-- ==== Sys2Proof/Machine/Output.lean ====
section
/-!
DEFINITION. The line path of an output (R117 to R121, R145 to R148, R155, R156, R171 to R174): lane compare and
recompute, the output FIFO, the two mixer copies with direct insertion, frame start and end, signatures and
their check (R72 to R77, R418).
-/

namespace Sys2Proof.Machine

open Sys2Proof

/-! ### Pixel clock -/

/-- Δ as an exact number of ns. -/
def unitsNs (d : Int) : Rat := (d : Rat) / 65536

/-- Lane count and rate in bit/s of configuration codes (R159). -/
def laneCount (code : Nat) : Nat := 2 ^ code
def rateBits (code : Nat) : Nat :=
  match code with
  | 0 => 1620000000
  | 1 => 2700000000
  | 2 => 5400000000
  | _ => 8100000000

/-- R130: pixel clock of an output in Hz, exact. -/
def State.pixClock (s : State) (o : Nat) : Rat :=
  ((s.get (.OUT_HTIM0_TOTAL o) * s.get (.OUT_VTIM0_TOTAL o) : Nat) : Rat) * 1000000000 / s.pTick

/-- R131: the nominal pixel clock, over the tracked tick period (R136; P_c after a RESYNC), and the clock as trimmed (R132). -/
def State.nominalClock (s : State) (o : Nat) : Rat :=
  ((s.get (.OUT_HTIM0_TOTAL o) * s.get (.OUT_VTIM0_TOTAL o) : Nat) : Rat) * 1000000000 / (s.pTick + unitsNs s.dealer.delta)
def State.trimmedClock (s : State) (o : Nat) : Rat := s.nominalClock o * (1 + (s.outp o).trim / 1000000)

/-- R131: Mvid over Nvid as measured: the pixel clock over the link symbol clock. -/
def State.vidRatio (s : State) (o : Nat) : Rat := s.trimmedClock o * 10 / ((rateBits (s.get (.OUT_STATUS_RATE o)) : Nat) : Rat)

/-! ### Masked lines -/

/-- Visible layers of an output whose rectangle contains line `y`. -/
def State.crossing (s : State) (o y : Nat) : List Nat :=
  (s.stack o).filter fun l => decide ((s.geo l).dy ≤ y ∧ y < (s.geo l).dy + (s.geo l).dh)

/-- R62, R120, R431: report a masked line with its cause to the Scorer against the tiles it crosses. -/
def State.reportMask (s : State) (o y cause : Nat) (tiles : List Nat) : State :=
  let s := s.updOut o fun x => { x with
    linesMasked := x.linesMasked + 1,
    firstLine := if x.linesMasked = 0 ∨ y < x.firstLine then y else x.firstLine,
    firstCause := if x.linesMasked = 0 ∨ y < x.firstLine then cause else x.firstCause }
  s.each (tiles.filter fun l => !(s.geo l).noSrc) fun s l => s.updTile l fun t => { t with masked := t.masked + 1 }

/-- R120, R121: the composer masks a line: registers, and the report. -/
def State.maskLine (s : State) (o y cause : Nat) (tiles : List Nat) : State :=
  let s := (s.count (.CMP_OC_MASKED_TOTAL o)).updOut o fun x => { x with composerMasked := x.composerMasked + 1 }
  let s := ((s.set (.CMP_OC_MASK_LAST_LINE o) y).set (.CMP_OC_MASK_LAST_CAUSE o) cause).set
    (.CMP_OC_MASK_LAST_TICK o) s.tick16
  (s.setB .CMP_INT_STATUS_LINE_MASKED true).reportMask o y cause tiles

/-- Put a line's status into the output FIFO. -/
def State.putFifo (s : State) (o y : Nat) (st : LineStatus) : State :=
  s.updOut o fun x => { x with fifo := (x.fifo.filter fun e => e.line != y) ++ [⟨y, st⟩] }

/-- Bytes of two pixels in a stored format (R92). -/
def fmtPair (fmt : Nat) : Nat :=
  match fmt with
  | 1 => 3
  | 2 => 6
  | 3 => 4
  | _ => 8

-.-.-

### INSTRUCTIONS TO FOLLOW
Lines that hold the word "reportMask" are the ones to copy from the entries above.

### OUTPUT FOR THIS TASK
def State.reportMask (s : State) (o y cause : Nat) (tiles : List Nat) : State :=
  (s.setB .CMP_INT_STATUS_LINE_MASKED true).reportMask o y cause tiles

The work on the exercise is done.